Global Induced Pluripotent Stem Cell (iPSC) Market Report 2021-2028 – Increasing Demand for Body Reconstruction Procedures and Tissue Engineering -…

DUBLIN--(BUSINESS WIRE)--The "Induced Pluripotent Stem Cell (iPSC) Market Share, Size, Trends, Industry Analysis Report By Application (Manufacturing, Academic Research, Drug Development & Discovery, Toxicity Screening, Regenerative Medicine); By Derived Cell; By Region, Segment & Forecast, 2021 - 2028" report has been added to ResearchAndMarkets.com's offering.

The global Induced Pluripotent Stem Cell (iPSC) market size is expected to reach $2,893.3 million by 2028

The ability to model human diseases in vitro as well as high-throughput screening has greatly propelled market growth. Companies have effectively overcome market hurdles faced in the recent past such as proper culturing and differentiation of derived cells at a commercial scale and have developed state-of-the-art manufacturing processes that can achieve scalability and can achieve stringent quality parameters. Such trends are propelling the overall industry growth.

Companies have also developed advanced platforms for Induced pluripotent stem cells that guarantee close connection with a host of in-house technologies that are useful in the proper definition of disease signatures as well as relationships between genetic mutations as well as that properly describe perturbation of specific molecular pathways. This has resulted in the creation of human translational models that are aiding better target identification of diseases that have high unmet medical needs.

Many companies have developed transfection kits, reprogramming vectors, differentiation media, live staining kits, immunocytochemistry, among others to aid the smooth workflow of iPSC production.

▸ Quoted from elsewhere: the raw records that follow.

-- ==== Sys2Proof/Tests/Slice0.lean ====
section
/-! SUPPORT. The model's own tests. The expected values come from the spec: its worked examples, its tables and the
encodings of Tables 9-2 and 10-1; each test names its source. The witnesses at the end show, for every statement that
has hypotheses, states and operands that meet them. -/

namespace Sys2Proof.Tests

open Sys2Proof Sys2Proof.Machine Sys2Proof.Laws

set_option Elab.async false

/-! ### Helpers -/

/-- The command is answered with a next state, and that state is as described. -/
def leaves (i : Instr) (s : State) (P : State → Bool) : Bool :=
  match exec i s with
  | .next t => P t
  | _ => false

/-- A port that has said HELLO. -/
def on (rights : Rights) : PortRecord := { PortRecord.reset rights with session := .online }

/-- The part with every port ONLINE, port 0 with all rights, and the start-up sweep over: pages as they stand, none
queued. -/
def part : State := { State.reset with ports := #v[on .all, on .none, on .none, on .none], scrubQueue := [] }

/-- The operands of a request with tag 5Ah. -/
def body (task : Byte) (token : Half := 0) (arg : Word := 0) (payload : List Byte := []) (flags : Byte := 0) :
    Operands :=
  { tag := 0x5A, task := task, flags := flags, token := token, arg := arg, payload := payload }

/-- Status, task field, token and result word of the response on port p's line. -/
def answer (p : Port) (s : State) : Option (Status × Byte × Half × Word) :=
  match (s.port p).sending with
  | some (.answer r) => some (r.status, r.task, r.token, r.result)
  | _ => none

/-- Result record, notes and payload bytes of the response on port p's line. -/
def details (p : Port) (s : State) : Option (ResultRecord × Notes × List Byte) :=
  match (s.port p).sending with
  | some (.answer r) => some (r.record, r.notes, r.bytes)
  | _ => none

/-- A READY task without pages, for others to differ from. -/
def plain : Machine.Task :=
  { state := .ready, frameLimit := 2, framePages := 1, dataPages := 0, resumeMode := .restore, affinity := 0b1111,
    watch := 0, leasePeriod := 0, entryWord := 0, slotPages := [], dataAreaPages := [], slots := [], stack := [],
    claim := none, op := none }

/-- An ACTIVE FRESH claim. -/
def fresh (p : Port) (token : Half) : Claim :=
  { port := p, token := token, phase := .active, level := .primary, startKind := .fresh, retained := none,
    lease := none, expiryDue := false }

/-- An ACTIVE RESTORED claim over a retained slot. -/
def restored (p : Port) (token : Half) (slot : Nat) : Claim :=
  { fresh p token with startKind := .restored, retained := some slot }

/-- A RUNNING task of a claim. -/
def running (c : Claim) : Machine.Task := { plain with state := .running, claim := some c }

/-- A PRIMARY frame pushed by port 0. -/
def frame (length : Nat) (tag : Word) (carried : LockSet := []) : FrameRecord :=
  { length := length, tagWord := tag, origin := .primary, carried := carried, locksLost := false, pushedBy := 0 }

/-! The four statuses of a slot. -/

def none' : Slot := { status := .empty, frame := none }
def filling : Slot := { status := .filling, frame := none }
def filled (f : FrameRecord) : Slot := { status := .filled, frame := some f }
def retained (f : FrameRecord) : Slot := { status := .retained, frame := some f }

/-- A HELD lock that has had no last holder. -/
def heldLock (h : Holder) (waiters : List Waiter := []) : Lock :=
  { state := .held, holder := some h, waiters := waiters, lastHolder := none }

/-- Port p's head request. -/
def withHead (s : State) (p : Port) (c : RequestCode) (o : Operands) : State :=
  s.onPort p (fun r => { r with requests := [⟨c.byte, o⟩] })

/-- A page reserved for a task. -/
def owned (t : TaskNo) (role : Role) : Page :=
  { state := .reserved, owner := some t, role := some role, stale := false, poisoned := false }

/-- Several pages given one record. -/
def withPages (s : State) (ns : List PageNo) (g : Page) : State := ns.foldl (fun s n => s.setPage n g) s

/-- A FREE page. -/
def free : Page := { Page.reset with state := .free }

/-! ### Well-formedness: each check refuses -/

theorem test_wellFormed_refuses_empty_message :
    ¬ WellFormed (.messageEnd 0 { bytes := [], framingFault := false }) := by decide

theorem test_wellFormed_refuses_long_payload :
    ¬ WellFormed (.suspend 0 (body 1 0 0 (List.replicate 8193 0))) := by
  rw [WellFormed, Instr.wellFormed, Operands.fits, body, List.length_replicate]; decide

theorem test_wellFormed_refuses_known_code_as_unknown : ¬ WellFormed (.unknownCode 0 0x01 (body 0)) := by decide

theorem test_wellFormed_accepts_longest_payload :
    WellFormed (.suspend 0 (body 1 0 0 (List.replicate 8192 0))) := by
  rw [WellFormed, Instr.wellFormed, Operands.fits, body, List.length_replicate]; decide

/-! ### Messages written out from Tables 9-2 and 10-1, one for each family

Byte 0 code, 1 tag, 2 task, 3 flags, 4-5 token, 6-7 payload length, 8-11 argument word, then the payload and the CRC
(R155, R156). The CRC bytes were computed outside Lean from the text of R155. -/

def msg (bytes : List Byte) : LineMessage := { bytes := bytes, framingFault := false }

theorem test_decode_hello :
    decodeMessage 0 (msg [0x01, 0x5A, 0, 0, 0, 0, 0, 0, 0, 0, 0, 0, 0xBC, 0xB1]) = .ok (.hello 0 (body 0)) := by
  decide +kernel

theorem test_decode_grantRights :
    decodeMessage 0 (msg [0x03, 0x5A, 0, 0, 0, 0, 0, 0, 0x01, 0x01, 0, 0, 0x60, 0xF5])
      = .ok (.grantRights 0 (body 0 0 0x0101)) := by decide +kernel

theorem test_decode_define :
    decodeMessage 0 (msg [0x10, 0x5A, 0x05, 0, 0, 0, 0x10, 0, 0, 0, 0, 0,
        0x02, 0x03, 0x02, 0x00, 0x07, 0x05, 0x32, 0x00, 0x00, 0x80, 0x00, 0x00, 0, 0, 0, 0, 0x40, 0x5C])
      = .ok (.define 0 (body 5 0 0 [2, 3, 2, 0, 7, 5, 0x32, 0, 0, 0x80, 0, 0, 0, 0, 0, 0])) := by decide +kernel

theorem test_decode_claim_force :
    decodeMessage 1 (msg [0x20, 0x5A, 0x0E, 0x01, 0, 0, 0, 0, 0, 0, 0, 0, 0x5F, 0xD3])
      = .ok (.claim 1 (body 14 0 0 [] 1)) := by decide +kernel

theorem test_decode_suspend :
    decodeMessage 2 (msg [0x22, 0x5A, 0x14, 0, 0x29, 0x00, 0x04, 0x00, 0x00, 0x10, 0, 0, 1, 2, 3, 4, 0x6B, 0xB6])
      = .ok (.suspend 2 (body 20 41 0x1000 [1, 2, 3, 4])) := by decide +kernel

theorem test_decode_dataRead :
    decodeMessage 2 (msg [0x31, 0x5A, 0x11, 0, 0xB0, 0x04, 0, 0, 0x00, 0x02, 0x00, 0x08, 0x4D, 0x01])
      = .ok (.dataRead 2 (body 17 1200 0x08000200)) := by decide +kernel

theorem test_decode_takeWait :
    decodeMessage 1 (msg [0x43, 0x5A, 0x06, 0, 0x85, 0x03, 0, 0, 0x0C, 0, 0, 0, 0x6C, 0x6F])
      = .ok (.takeWait 1 (body 6 901 12)) := by decide +kernel

theorem test_decode_queryMemory :
    decodeMessage 3 (msg [0x50, 0x5A, 0, 0, 0, 0, 0, 0, 0, 0, 0, 0, 0x51, 0x76]) = .ok (.queryMemory 3 (body 0)) := by
  decide +kernel

theorem test_decode_unknown_code :
    decodeMessage 1 (msg [0x7F, 0x5A, 0x21, 0, 0x2C, 0x03, 0, 0, 0, 0, 0, 0, 0xFB, 0x70])
      = .ok (.unknownCode 1 0x7F (body 33 812)) := by decide +kernel

/-- R170: a header of all zeros that passes the CRC. -/
theorem test_decode_header_of_zeros :
    decodeMessage 2 (msg (List.replicate 12 0x00 ++ [0x21, 0x9F])) = .ok (.unknownCode 2 0x00 { body 0 with tag := 0x00 })
    := by decide +kernel

/-- R160: the payload length field of a header of all ones is above 8192, and its right CRC does not help it. -/
theorem test_decode_header_of_ones :
    decodeMessage 2 (msg (List.replicate 12 0xFF ++ [0xE2, 0x1B])) = .error .payloadTooLong
      ∧ crc (List.replicate 12 0xFF ++ [0xE2, 0x1B]) = 0 := by decide +kernel

/-- R170: the fields of a header of all ones, the link check passed, are answered as a code that names no request. -/
theorem test_header_of_ones_names_no_request :
    leaves (.unknownCode 2 0xFF { body 0xFF 0xFFFF 0xFFFFFFFF [] 0xFF with tag := 0xFF }) part
      fun t => answer 2 t == some (.badParam, 0xFF, 0, 0) := by decide +kernel

/-- One bit of the message changed: the check of R155 does not end at 0 (R160). -/
theorem test_decode_damaged_message :
    decodeMessage 3 (msg [0x50, 0x5B, 0, 0, 0, 0, 0, 0, 0, 0, 0, 0, 0x51, 0x76]) = .error .badCrc := by decide +kernel

/-- R154: start bit 0, the data bits of 16h least significant first, stop bit 1, then ten periods of 1. -/
theorem test_line_byte :
    LineMessage.ofLine ([true, false] ++ [false, true, true, false, true, false, false, false] ++ [true]
      ++ List.replicate 10 true) = some { bytes := [0x16], framingFault := false } := by decide

/-- R154: a stop bit of 0 is a framing fault. -/
theorem test_line_framing_fault :
    LineMessage.ofLine ([false] ++ List.replicate 8 true ++ [false] ++ List.replicate 10 true)
      = some { bytes := [0xFF], framingFault := true } := by decide

/-- Tables 9-3 and 10-6: the OK answer to task 9's RENEW with token 510, a lease of 50 ms loaded; the trailer computed
by hand from R155. -/
theorem test_response_wire :
    (answerTo (body 9) .ok 510 50).wire = [0x00, 0x5A, 9, 0, 0xFE, 0x01, 0, 0, 0x32, 0, 0, 0, 0x20, 0xE8] := by
  decide +kernel

/-- Tables 9-3 and 9-7: a FETCH-NOTICE answered with PORT-DOWN of port 1, 1 claim ended. -/
theorem test_notice_wire :
    (answerTo (body 0xFF) .ok 0 0 (.notice (.portDown 1 1))).wire
      = [0x00, 0x5A, 0xFF, 0, 0, 0, 6, 0, 0, 0, 0, 0, 5, 0xFF, 0xFF, 1, 1, 0, 0x7E, 0x84] := by decide +kernel

/-- Table 9-6: the parameter record of task 5 in 1.4.1. -/
def params5 : List Byte := [2, 3, 2, 0, 7, 5, 0x32, 0, 0, 0x80, 0, 0, 0, 0, 0, 0]

theorem test_parameter_record :
    defineParams (body 5 0 0 params5) = some
      { frameLimit := 2, framePages := 3, dataPages := 2, resumeMode := .restore, affinity := 0b0111,
        watch := 0b0101, leasePeriod := 50, entryWord := 0x00008000 } := by decide

/-! ### Links (9.11) -/

/-- Port 1 in 9.11 after its step 3: four requests queued, the OVERRUN of M5 being sent. -/
def burst : State :=
  (part.setPort 1 { on .none with
    requests := [⟨0x31, body 9 510 0x10000000⟩, ⟨0x42, body 9 510 7⟩, ⟨0x23, body 9 510⟩, ⟨0x50, body 0⟩]
    sending := some (.link { status := .overrun, tag := 5, task := 0, notes := .none, token := 0, result := 4,
                             record := .none, bytes := [] }) }).setTask 9
    (some { running (fresh 1 510) with leasePeriod := 50, dataPages := 4 })
  |>.setLock 7 { Lock.unallocated with state := .free }

/-- 9.11 step 4: M6 fails its CRC and its LINK-ERROR waits behind the OVERRUN. -/
theorem test_messageEnd_link_error :
    leaves (.messageEnd 1 (msg [0x50, 0x5B, 0x11, 0, 0, 0, 0, 0, 0, 0, 0, 0, 0x51, 0x76])) burst fun t =>
      (t.port 1).linkAnswers = [{ overrun := false, tag := 0x5B, task := 0x11, low := 14 }]
        ∧ (t.port 1).requests.length = 4 := by
  decide +kernel

/-- R160, R161: a sound message brings its request, here the QUERY-MEMORY above with no page FREE. -/
theorem test_messageEnd_brings_request :
    leaves (.messageEnd 3 (msg [0x50, 0x5A, 0, 0, 0, 0, 0, 0, 0, 0, 0, 0, 0x51, 0x76])) part fun t =>
      answer 3 t = some (.ok, 0, 0, 0x04000000) ∧ (t.port 3).requests.length = 1 := by
  decide +kernel

/-- 9.11 step 7: M7, a GOODBYE, finds four requests queued. -/
theorem test_goodbye_overrun :
    leaves (.goodbye 1 (body 0)) burst fun t =>
      (t.port 1).linkAnswers = [{ overrun := true, tag := 0x5A, task := 0, low := 4 }]
        ∧ (t.port 1).requests.length = 4 := by
  decide +kernel

/-- 9.11 step 8: M1's response sent, M2's TAKE is taken and answered behind the OVERRUN of M7. -/
theorem test_responseSent_takes_next :
    leaves (.responseSent 1) (burst.onPort 1 (fun r => { r with
        sending := some (.answer (answerTo (body 9) .ok 510 0))
        linkAnswers := [{ overrun := true, tag := 7, task := 0, low := 4 }] })) fun t =>
      (t.port 1).requests.map (·.code) = [0x42, 0x23, 0x50]
        ∧ (t.port 1).sending = some (.link { status := .overrun, tag := 7, task := 0, notes := .none, token := 0,
                                             result := 4, record := .none, bytes := [] })
        ∧ (t.port 1).waiting.map (·.status) = some .ok
        ∧ (t.lock 7).holder = some (.claim 9 510) := by
  decide +kernel

/-- 9.11 step 11: the GOODBYE's response sent, port 1 is torn down and PORT-DOWN with detail 1 goes to port 0. -/
theorem test_responseSent_goodbye_tears_down :
    leaves (.responseSent 1) (((withHead part 1 .goodbye (body 0)).onPort 1 (fun r => { r with
        sending := some (.answer (answerTo (body 0) .ok 0 1)) })).setTask 9 (some (running (fresh 1 510)))) fun t =>
      (t.port 1).session = .offline
        ∧ (t.task 9).map (·.state) = some .ready
        ∧ (t.port 0).notices = [.portDown 1 1] := by
  decide +kernel

/-! ### Sessions, rights and notices -/

/-- 11.4 step 2: HELLO on port 0 with 5 pages FREE answers 5 / 0440h. -/
theorem test_hello :
    leaves (.hello 0 (body 0)) (withPages State.reset [0, 1, 2, 3, 4] free) fun t =>
      answer 0 t = some (.ok, 0, 0, 0x04400005)
        ∧ (t.port 0).session = .online := by
  decide +kernel

/-- 9.11 step 10: a GOODBYE answers with the claims the port holds, here one. -/
theorem test_goodbye_counts_claims :
    leaves (.goodbye 1 (body 0)) (part.setTask 9 (some (running (fresh 1 510)))) fun t =>
      answer 1 t = (some (.ok, 0, 0, 1)) := by
  decide +kernel

/-- R168: port 0 gives port 1 the DEFINE right; the answer has the set before, 0, and after, 1. -/
theorem test_grantRights :
    leaves (.grantRights 0 (body 0 0 0x0101)) part fun t =>
      answer 0 t = some (.ok, 0, 0, 0x00010000)
        ∧ (t.port 1).rights = { define := true, evict := false, grant := false } := by
  decide +kernel

/-- R168: the last GRANT right cannot be taken away. -/
theorem test_grantRights_last :
    leaves (.grantRights 0 (body 0 0 0x0300)) part fun t =>
      answer 0 t = (some (.lastGrant, 0, 0, 0)) := by
  decide +kernel

/-- 8.7 step 4: N1 is removed, and NOTICES-LOST (2) joins the tail of a queue that holds 16 again. -/
theorem test_fetchNotice :
    leaves (.fetchNotice 2 (body 0)) (part.setPort 2 { on .none with
        notices := (List.finRange 14).map (fun i => .taskFreed 20 i.val) ++ [.lockGranted 8 6, .claimLost 8 1]
        lost := 2, attention := true }) fun t =>
      answer 2 t = some (.ok, 0xFF, 0, 16)
        ∧ (details 2 t).map (·.1) = some (.notice (.taskFreed 20 0))
        ∧ (t.port 2).notices.drop 13 = [.lockGranted 8 6, .claimLost 8 1, .noticesLost 2]
        ∧ (t.port 2).lost = 0
        ∧ (t.port 2).attention = true := by
  decide +kernel

/-! ### The check order (Table 10-7) -/

/-- The part of 10.5. -/
def orders : State :=
  ((((part.setTask 30 (some { running (fresh 2 811) with affinity := 0b0101 })).setTask 33
    (some { running (fresh 1 812) with dataPages := 2, leasePeriod := 20, dataAreaPages := [600, 601] })).setTask 32
    (some { plain with state := .suspended, affinity := 0b0001, slots := [none', filled (frame 4 0 [10]), none'],
                       stack := [1] })).setLock 10 (heldLock (.frame 32 1))).setLock 11
    (heldLock (.claim 30 811) [⟨33, 812⟩])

However, it has been observed in the recent past that the demand for cells for screening and other purposes is significant and that there are significant challenges that pose a significant hurdle in large-scale iPSC production and differentiation.

Heavy investment in R&D activities pertaining to the development and optimization of iPSC reprogramming process in order to achieve sufficient production is a key industry trend. In the recent past, companies focused more on hepatic, cardiac, pancreatic cells, among others.

However, with the advent of a number of new participants as well as advancements and breakthroughs achieved, it is anticipated that the application portfolio will further increase in the near future.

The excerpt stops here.